A micrograph of lab-grown organoids from the venom gland of the Cape coral snake.
Credit: Ravian van Ineveld
These millimeter-wide organoids pump out the venom from the Cape coral snake.

Making mini-organs, or organoids, generally requires stem cells, but nobody knows what a reptilian stem cell looks like. So the researchers—students in molecular biologist Hans Clevers’s lab at the Hubrecht Institute in the Netherlands—obtained eggs of a Cape coral snake from a breeder, chopped up a bit of the embryo’s venom gland, and bathed it in the same mixture of chemicals that makes mammalian mini-organs grow. The only change they made to the protocol was lowering the temperature at which the tissue was incubated from 37 °C, the body temperature of mice and humans, to 28–32 °C. Snakes don’t have a set body temperature, but they run cooler than mammals, and higher temperatures killed the cells.

“Much to their surprise, it immediately started growing, and it made the structures that we know are mini-organs from what we had seen in humans before,” Clevers says. The venom that the organoids produced was at least as concentrated as naturally-produced venom, he adds.

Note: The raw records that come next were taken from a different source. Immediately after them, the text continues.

-- ==== Sys2Proof/Machine/Weir.lean ====
section
/-! DEFINITION. Weir: metered issue of station transactions, and the refill of the buckets (R406, R410). -/

namespace Sys2Proof.Machine

/-- rate_eff: the lower of WEIR_CFG.RATE and the rate PTC sets (R406). -/
def State.weirRate (s : State) : Nat :=
  match s.ptc.rate with
  | some p => min (s.fld F.WEIR_CFG_RATE) p
  | none => s.fld F.WEIR_CFG_RATE

/-- BURST in bytes. -/
def State.weirBurst (s : State) : Nat := s.fld F.WEIR_CFG_BURST_64K * 65536

/-- WEIR_SHARE of a tenancy. -/
def State.weirShare (s : State) (t : Nat) : Nat := (s.tenEntry t).weirShare

/-- Bytes in a tenancy's bucket. -/
def State.bucket (s : State) (t : Nat) : Nat := s.weir.bucket.getD t 0

/-- Change a tenancy's bucket. -/
def State.modBucket (s : State) (t : Nat) (g : Nat → Nat) : State :=
  { s with weir := { s.weir with bucket := s.weir.bucket.mapIdx (fun i b => if i = t then g b else b) } }

/-- Does a transaction of the tenancy wait for tokens? -/
def State.weirWaits (s : State) (t : Nat) : Bool := s.weir.queue.any (fun x => x.ten == t)

/-- Send one bulk transaction, paid from its tenancy's bucket. -/
def State.weirSend (s : State) (x : WeirTxn) : State :=
  ((s.modBucket x.ten (· - x.len)).addUnits (F.WEIR_TEN_A_BULK_MIB x.ten) 1048576 x.len).issue x.op x.addr x.len x.dies
    0 0 x.data x.purpose

/-- Issue a station transaction. A deadline transaction is never held: it builds debt. A bulk transaction is issued when
its tenancy's bucket holds its bytes and none of the tenancy waits before it, else it waits (R406). -/
def State.issueFor (s : State) (deadline : Bool) (x : WeirTxn) : State :=
  if deadline then
    ({ s with
      weir := { s.weir with dlBytes := s.weir.dlBytes + x.len },
      ptc := { s.ptc with dlMoved := s.ptc.dlMoved + x.len } }.addUnits
      (F.WEIR_TEN_A_DEADLINE_MIB x.ten) 1048576 x.len).issue x.op x.addr x.len x.dies 0 0 x.data x.purpose
  else if !s.weirWaits x.ten && decide (x.len ≤ s.bucket x.ten) then s.weirSend x
  else { s with weir := { s.weir with queue := s.weir.queue ++ [x] } }

/-! ### The limits of a mover engine (R390) -/

/-- Does a purpose of Delta await data, rather than an acknowledgement? -/
def Purpose.awaitsData : Purpose → Bool
  | .source _ _ => true
  | _ => false

/-- May a mover engine issue one more read, or one more write: it holds fewer than 32 reads awaiting data, or 64 writes awaiting
acknowledgement, and none of the kind waits before? What waits for tokens at Weir counts as issued (DESIGN CHOICE). -/
def State.moverRoom (s : State) (e : Nat) (read : Bool) : Bool :=
  !s.dltQueue.any (fun q => q.1 == e && q.2.2.purpose.awaitsData == read) &&
    decide ((s.dltOut.filter (fun q => q.1 == e && q.2.awaitsData == read)).length < if read then 32 else 64)

/-- Issue a transaction of a mover engine, or let its thread wait. -/
def State.issueMover (s : State) (e : Nat) (deadline : Bool) (x : WeirTxn) : State :=
  if s.moverRoom e x.purpose.awaitsData then
    { s with dltOut := s.dltOut ++ [(e, x.purpose)] }.issueFor deadline x
  else { s with dltQueue := s.dltQueue ++ [(e, deadline, x)] }

/-- Issue what waits at the mover engines as far as their limits go, in order. -/
def State.pumpMovers (s : State) : State :=
  s.dltQueue.foldl (fun s q => s.issueMover q.1 q.2.1 q.2.2) { s with dltQueue := [] }

/-- A transaction has its answer: its engine may issue another. -/
def State.freeMover (s : State) (p : Purpose) : State := { s with dltOut := s.dltOut.eraseP (fun q => q.2 == p) }

/-- Transactions of a purpose that are decided and not issued. -/
def State.unissued (s : State) (p : Purpose → Bool) : Nat :=
  (s.weir.queue.filter (fun x => p x.purpose)).length + (s.dltQueue.filter (fun q => p q.2.2.purpose)).length

/-- Write the bytes of a transfer through a mover engine: one WR_MC stream to the compute dies of a mask, or WR when the mask
is 0. -/
def State.writeMover (s : State) (e : Nat) (deadline : Bool) (ten a dies : Nat) (d : List Byte) (p : Purpose) : State :=
  (pieces a d.length).foldl (fun s q =>
    s.issueMover e deadline ⟨ten, if dies = 0 then .wr else .wrMc, q.1, q.2, dies, sliceAt d (q.1 - a) q.2, p⟩) s

/-- Read a range for a station. -/
def State.readFor (s : State) (deadline : Bool) (ten a n : Nat) (p : Purpose) : State :=
  (pieces a n).foldl (fun s q => s.issueFor deadline ⟨ten, .rd, q.1, q.2, 0, [], p⟩) s

/-- Write bytes for a station: one WR_MC stream to the compute dies of a mask, or WR when the mask is 0. -/
def State.writeFor (s : State) (deadline : Bool) (ten a dies : Nat) (d : List Byte) (p : Purpose) : State :=
  (pieces a d.length).foldl (fun s q =>
    s.issueFor deadline ⟨ten, if dies = 0 then .wr else .wrMc, q.1, q.2, dies, sliceAt d (q.1 - a) q.2, p⟩) s

/-- Forget the transactions of a purpose that still wait for tokens or for a mover engine. -/
def State.weirDrop (s : State) (p : Purpose → Bool) : State :=
  let gone := s.weir.queue.filter (fun x => p x.purpose)
  let s := { s with
    weir := { s.weir with queue := s.weir.queue.filter (fun x => !p x.purpose) },
    dltQueue := s.dltQueue.filter (fun q => !p q.2.2.purpose) }
  gone.foldl (fun s x => s.freeMover x.purpose) s

/-- Send what the buckets now pay for, in order within each tenancy. `blocked`: tenancies whose first waiting
transaction does not fit. -/
def weirFlush : List WeirTxn → List Nat → State → State
  | [], _, s => s
  | x :: rest, blocked, s =>
    if !blocked.contains x.ten && decide (x.len ≤ s.bucket x.ten) then
      weirFlush rest blocked ({ s with weir := { s.weir with queue := s.weir.queue.erase x } }.weirSend x)
    else weirFlush rest (x.ten :: blocked) s

/-- Tenancies of a list in rotation from a position. -/
def rotated (from_ : Nat) (l : List Nat) : List Nat := l.filter (fun t => decide (from_ ≤ t)) ++ l.filter (fun t => decide (t < from_))

/-- One QCLK cycle of Weir (R406). `piece t`: a bulk piece of tenancy t waits at Delta for tokens. -/
def State.weirRefill (s : State) (piece : Nat → Bool) : State :=
  let rate := s.weirRate
  let burst := s.weirBurst
  let pay := min s.weir.debt rate
  let r := rate - pay
  let waiting := (List.range 16).filter (fun t => s.weirWaits t || piece t)
  let w := if waiting.any (fun t => decide (0 < s.weirShare t)) then
    waiting.filter (fun t => decide (0 < s.weirShare t)) else waiting
  let total := sumBy (fun t => max (s.weirShare t) 1) w
  let part (t : Nat) : Nat := r * max (s.weirShare t) 1 / total
  let rest := if w.isEmpty then 0 else r - sumBy part w
  let extra := (rotated s.weir.rot w).take rest
  let bucket := s.weir.bucket.mapIdx (fun t b =>
    if w.contains t then min (min (b + part t) burst + (if extra.contains t then 1 else 0)) burst else b)
  let rot := match extra.getLast? with | some t => (t + 1) % 16 | none => s.weir.rot
  let s := { s with weir := { s.weir with
    bucket := bucket, rot := rot, debt := min (s.weir.debt - pay + s.weir.dlBytes) (4 * burst), dlBytes := 0 } }
  let s := waiting.foldl (fun s t => s.addUnits (F.WEIR_TEN_B_HELD_US t) 1000 1) s
  weirFlush s.weir.queue [] s

end Sys2Proof.Machine
end

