-- ==== Sys2Proof/Machine/Delta.lean ====
section
/-! DEFINITION. Delta for streaming flows: chains, streams, layers, staging, alternates, transfers, the stagger, aborts
and the end of a task (R381 to R408). -/

namespace Sys2Proof.Machine

/-! ### Kinds and lookups -/

/-- A live streaming flow of a tenancy. -/
def State.streamingOf? (s : State) (t f : Nat) : Option FlowEntry := (s.flowOf? t f).filter (·.streaming)

/-- A streaming task with nothing of its chain fetched (R381). -/
def DeltaTask.blank : DeltaTask :=
  { prim := [], descs := [], nextAddr := 0, fetched := 0, alts := [], altFetch := [], todo := [], xfers := [], reads := [],
    nextKey := 0, started := false, layerWait := false, noStage := false, waitFrom := none, drainNs := 0, staged := false,
    staggered := false, altUsed := false, wrote := [], used := 0, faultIdx := none }

/-- Change the Delta side of a task. -/
def State.modDelta (s : State) (id : Nat) (g : DeltaTask → DeltaTask) : State :=
  s.modTask id (fun t => { t with delta := t.delta.map g })

/-- Change the Delta context of a flow. -/
def State.modDlt (s : State) (f : Nat) (g : DltCtx → DltCtx) : State :=
  s.modRun f (fun r => { r with dlt := g r.dlt })

/-- Station code of a task's present stage; 0 past the end of its path. -/
def State.stationOf (s : State) (t : Task) : Nat := match s.flow? t.flow with
  | some fe => fe.path.getD t.stage 0
  | none => 0

/-- Is the task a streaming task whose chain is complete and which has reached Delta? -/
def State.atDelta (s : State) (t : Task) : Bool := t.delta.isSome && t.phase == .ready && s.stationOf t == 9

/-- Is a task the active one of its stream, or on stream 0 (R394)? -/
def State.streamActive (s : State) (t : Task) : Bool :=
  match t.delta with
  | some d => match d.prim with
    | x :: _ => x.stream == 0 || (s.run t.flow).dlt.streams.any (fun r => r.active == t.id)
    | [] => true
  | none => true

/-- Layer of a streaming task: LAYER of its first descriptor. -/
def DeltaTask.layer (d : DeltaTask) : Nat := match d.prim with | x :: _ => x.layer | [] => 0

/-- Does the first descriptor set LAYER_FENCE? -/
def DeltaTask.fence (d : DeltaTask) : Bool := match d.prim with | x :: _ => x.fence | [] => false

/-- Dies whose LAYER_DONE the task asks for: the union of the DIR 0 masks of its DONE_WAIT descriptors (R396). -/
def DeltaTask.doneMask (d : DeltaTask) : Nat :=
  d.descs.foldl (fun m x => if x.doneWait && x.dir == 0 then m ||| x.dieMask else m) 0

/-- Record the last task that Delta aborted or refused (R409). -/
def State.dltLast (s : State) (t : Task) (reason idx : Nat) : State :=
  s.setFlds [(F.STN_DLT_LAST_FLOW, t.flow), (F.STN_DLT_LAST_TENANCY, t.ten), (F.STN_DLT_LAST_REASON, reason),
    (F.STN_DLT_LAST_INDEX, idx)]

/-- Give back one block that a task holds in a pool. -/
def State.dropBlock (s : State) (id p : Nat) : State :=
  match s.task? id with
  | some t => if t.blocks.contains p then
      (s.modTask id (fun t => { t with blocks := t.blocks.erase p })).freeBlocks t.flow [p] else s
  | none => s

/-- Bytes of staging that a flow holds: the staging blocks of its transfers (R397). -/
def State.stagedBytes (s : State) (f : Nat) : Nat :=
  sumBy (fun t => match t.delta with
    | some d => sumBy (fun x => match x.pool with | some p => blockBytes (p % 16) | none => 0) d.xfers
    | none => 0) (s.tasksOf f)

/-! ### Aborts (R402) -/

/-- Put element ranges back in order. -/
def backTodo (l : List (Nat × Nat × Nat)) (r : List (Nat × Nat × Nat)) : List (Nat × Nat × Nat) :=
  r.foldl (fun acc x => insertBy (fun q => [q.1, q.2.1]) x acc) l

/-- Discard the transfers that a test names and that have written nothing: their elements are to be moved again, and
their staging blocks return. Answers the state; work counted for reads never issued is taken off. -/
def State.discard (s : State) (id : Nat) (p : Xfer → Bool) : State :=
  match s.task? id with
  | some t => match t.delta with
    | some d =>
      let gone := d.xfers.filter (fun x => x.state != .writing && p x)
      let s := s.modDelta id (fun d => { d with
        xfers := d.xfers.filter (fun x => x.state == .writing || !p x),
        todo := gone.foldl (fun l x => backTodo l x.segs) d.todo })
      gone.foldl (fun s x => match x.pool with | some q => s.dropBlock id q | none => s) s
    | none => s
  | none => s

/-- Is a purpose a Delta transaction of a task? -/
def Purpose.deltaOf (id : Nat) : Purpose → Bool
  | .source t _ => t == id
  | .dest t _ => t == id
  | .descriptor t _ _ => t == id
  | _ => false

/-- Stop the Delta work of a task: no further read or write is issued, awaited data are discarded, staging returns; the
writes already issued are awaited (R402). -/
def State.haltDelta (s : State) (id : Nat) : State :=
  let waiting := s.unissued (fun p => match p with | .dest t _ => t == id | _ => false)
  let s := (s.weirDrop (Purpose.deltaOf id)).discard id (fun _ => true)
  s.modTask id (fun t => { t with readsOut := 0, writesOut := t.writesOut - waiting })

/-- Abort a task at Delta under R402: OUT_INVALID is set and DETAIL names the descriptor. -/
def State.deltaAbort (s : State) (id status reason idx : Nat) : State :=
  match s.task? id with
  | some t =>
    if t.stopping then s else
    let s := ((s.modDelta id (fun d => { d with faultIdx := some idx })).haltDelta id).stopTask id status true
    (s.incFld F.STN_DLT_COUNT_B_ABORTS).dltLast t reason idx
  | none => s

/-- Refuse a task before it has written: nothing of it is written (R385, R387). -/
def State.chainRefuse (s : State) (id status idx : Nat) : State :=
  match s.task? id with
  | some t =>
    if t.stopping then s else
    ((s.modDelta id (fun d => { d with faultIdx := some idx })).haltDelta id).stopTask id status (statusInvalid status)
  | none => s

/-- Delta refuses a task that has not written, at an alternate; what Headwater refuses is not Delta's (R400, R409). -/
def State.deltaRefuse (s : State) (id status reason idx : Nat) : State :=
  match s.task? id with
  | some t => if t.stopping then s else (s.chainRefuse id status idx).dltLast t reason idx
  | none => s

/-! ### The chain (R381, R385, R387, R394) -/

/-- Fetch one descriptor. -/
def State.fetchDesc (s : State) (t : Task) (idx a : Nat) (isAlt : Bool) : State :=
  match s.flow? t.flow with
  | some fe => (s.modTask t.id (fun t => { t with readsOut := t.readsOut + 1 })).issueFor fe.deadline
      ⟨t.ten, .rd, a, 128, 0, [], .descriptor t.id idx isAlt⟩
  | none => s

/-- Headwater acts on the stream of a task it takes (R394): false when one is already pending. -/
def State.takeStream (s : State) (t : Task) (stream : Nat) : State × Bool :=
  if stream = 0 then (s, true)
  else match (s.run t.flow).dlt.streams.find? (fun x => x.stream == stream) with
    | none => (s.modDlt t.flow (fun c => { c with streams := c.streams ++ [⟨stream, t.id, none⟩] }), true)
    | some x => match x.pend with
      | none => (s.modDlt t.flow (fun c => { c with
          streams := updateWhere c.streams (fun y => y.stream == stream) (fun y => { y with pend := some t.id }) }), true)
      | some _ => (s, false)

/-- A window failure of a task at one of its descriptors (R387). -/
def State.descWindow (s : State) (t : Task) (a access idx : Nat) : State :=
  (s.windowFail t.ten a access (.task t.id)).chainRefuse t.id 0x41 idx

/-- A streaming task's own descriptor has arrived (R381, R385, R387): its checks, its stream, then the next one. -/
def State.gotDesc (s : State) (fe : FlowEntry) (t : Task) (d : DeltaTask) (idx : Nat) (b : List Byte) : State :=
  let x := parseDesc b
  if !descOk fe (d.prim.head?.map (·.stream)) idx false b then s.chainRefuse t.id 0x43 idx
  else match x.outside t.windows with
    | some (a, acc) => s.descWindow t a acc idx
    | none =>
      let s := s.modDelta t.id (fun d => { d with prim := d.prim ++ [x], descs := d.descs ++ [x] })
      let (s, ok) := if idx = 0 then s.takeStream t x.stream else (s, true)
      if !ok then (s.incFld F.STN_DLT_COUNT_B_REARM_BUSY).stopTask t.id 0x40 false
      else if x.next = 0 then
        s.modTask t.id (fun t => { t with phase := if fe.deadline && t.readyBy.isNone then .waiting else .ready })
      else if fe.cls.bytesIn < d.fetched + 128 then
        ((s.countOverclass fe.flow).modDelta t.id (fun d => { d with faultIdx := some (idx + 1) })).stopTask t.id 0x21 true
      else if !inWindows t.windows true false x.next 128 then s.descWindow t x.next 1 (idx + 1)
      else (s.modDelta t.id (fun d => { d with fetched := d.fetched + 128, nextAddr := x.next })).fetchDesc t (idx + 1)
        x.next false

/-! ### Transfers (R388, R389, R397) -/

/-- Do two descriptors agree in what R388 asks for a merge? -/
def sameAttrs (a b : Desc) : Bool :=
  a.dir == b.dir && a.dieMask == b.dieMask && a.fmtIn == b.fmtIn && a.fmtOut == b.fmtOut && a.layer == b.layer &&
  a.order == b.order && a.fence == b.fence && a.doneWait == b.doneWait && a.notify == b.notify

/-- May a transfer of descriptor k start: its alternate is not awaited, and ORDER is satisfied (R391)? -/
def DeltaTask.mayStart (d : DeltaTask) (k : Nat) : Bool :=
  !(d.altFetch.contains k) && (match d.descs[k]? with
    | some x => !x.order || (d.todo.all (fun r => decide (k ≤ r.1)) &&
        d.xfers.all (fun y => y.segs.all (fun r => decide (k ≤ r.1))) && d.altFetch.all (fun j => decide (k ≤ j)))
    | none => false)

/-- Extend a transfer over following descriptors (R388). Answers the segments, newest first, and the elements taken. -/
def mergeGo (ds : List Desc) (d0 : Desc) (cap : Nat) (fetching : List Nat) :
    Nat → List (Nat × Nat × Nat) → List (Nat × Nat × Nat) → Nat → List (Nat × Nat × Nat) × Nat
  | 0, _, segs, n => (segs, n)
  | fuel + 1, todo, segs, n =>
    match segs, todo with
    | (k, i, c) :: _, (k', 0, c') :: rest =>
      match ds[k]?, ds[k']? with
      | some x, some y =>
        if k' = k + 1 ∧ i + c = x.count ∧ n < cap ∧ sameAttrs d0 y ∧ y.order = false ∧ !(fetching.contains k') ∧
            y.srcAt 0 = x.srcAt (i + c - 1) + elemSize x.fmtIn ∧ y.dstAt 0 = x.dstAt (i + c - 1) + elemSize x.fmtOut then
          let m := runMore y (min c' (cap - n) - 1) 0 1
          mergeGo ds d0 cap fetching fuel rest ((k', 0, m) :: segs) (n + m)
        else (segs, n)
      | _, _ => (segs, n)
    | _, _ => (segs, n)

/-- Take element ranges out of the list of what is still to be moved. -/
def takeTodo (todo segs : List (Nat × Nat × Nat)) : List (Nat × Nat × Nat) :=
  segs.foldl (fun l x => l.filterMap (fun r =>
    if r.1 = x.1 ∧ r.2.1 = x.2.1 then (if r.2.2 = x.2.2 then none else some (r.1, r.2.1 + x.2.2, r.2.2 - x.2.2))
    else some r)) todo

/-- The next transfer of a task: its segments in order, and its element count. -/
def DeltaTask.nextCut (d : DeltaTask) : Option (List (Nat × Nat × Nat) × Nat) :=
  match d.todo.find? (fun r => d.mayStart r.1) with
  | none => none
  | some (k, i, c) => match d.descs[k]? with
    | none => none
    | some x =>
      let cap := 65536 / elemSize x.fmtOut
      let m := runMore x (min c cap - 1) i 1
      let after := (d.todo.dropWhile (fun r => !(r.1 == k && r.2.1 == i))).drop 1
      let (segs, n) := mergeGo d.descs x cap d.altFetch d.descs.length after [(k, i, m)] m
      some (segs.reverse, n)

/-- Reads that cover [a, b) of a source, from the reads there are; new ones run on to `far` as far as a 4 KiB boundary
(R389). Answers the keys needed and the new reads. -/
def readsGo (k : Nat) : Nat → List SrcRead → Nat → Nat → Nat → Nat → List Nat → List SrcRead → List Nat × List SrcRead
  | 0, _, _, _, _, _, need, new => (need, new)
  | fuel + 1, have_, a, b, far, key, need, new =>
    if b ≤ a then (need, new)
    else match (have_ ++ new).find? (fun r => r.desc == k && decide (r.addr ≤ a ∧ a < r.addr + r.len)) with
      | some r => readsGo k fuel have_ (r.addr + r.len) b far key (need ++ [r.key]) new
      | none =>
        let n := min (far - a) (4096 - a % 4096)
        readsGo k fuel have_ (a + n) b far (key + 1) (need ++ [key]) (new ++ [⟨key, k, a, n, none⟩])

/-- Is a transfer one that a mover thread works on: its data are awaited, or its writes are held or wait for the engine (R390)? -/
def State.onThread (s : State) (id : Nat) (x : Xfer) : Bool :=
  match x.state with
  | .reading => true
  | .held => true
  | .writing => s.unissued (fun p => p == .dest id x.key) != 0
  | _ => false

The researchers compared the DNA and RNA sequences from individual cells in the organoids to that of venom glands from the snake and confirmed they were extremely similar. Next, they compared the toxin proteins from organoids to those from actual venom glands. Their characterization of about 20 different protein components in the venom demonstrated that they had similar functions as the gland-excreted proteins—for example, ratcheting up or tamping down how neurons fire, accelerating or interfering with blood clotting, and interfering with muscle cell activation. When the researchers examined the cellular organization of the organoids, they found that distinct cells within the structures made specific proteins, and that these cells were grouped together much as they are in venom glands.

They also found cells in the organoids that carry the same gene expression markers as human stem cells. “That was very surprising,” Clevers says. The finding suggests that stem cell biology is conserved over 300 million years of evolution. “It also means that this technology will probably work for all vertebrates—reptiles, amphibians, birds and mammals,” he says.

Clevers thinks that this method will make it easier to design antibodies against venom proteins using current techniques.

But Mackessy notes that researchers may still be a long way off from adapting this organoid technology to making antivenom because scaling up the system to produce the amounts needed may be laborious and costly. However, he adds that the system has enormous potential for understanding basic cellular processes like secretion. Cells in all organisms secrete different substances, but one fascinating thing about venom toxins is that the cells that produce them don’t succumb to their cytotoxic effects. Snakes thus make a unique model system for studying how cellular substances are produced and packaged.

The students who started the project had done so on a lark. They wanted to create organoids from the most iconic organ they could think of. “It was what we here call a ‘Friday afternoon experiment,’ “ Clevers says. “But when we started reading up on snake venom and observed the science, it turned out to be a very interesting project.”

The group has now grown venom-producing organoids from about 10 other snake species and a lizard, Clevers says. They are now working with a snake-wrangling collaborator to make a priority list of 50 species to create a venom-molecule biobank. “This will be a bioprospecting library with immense biological activity,” he says.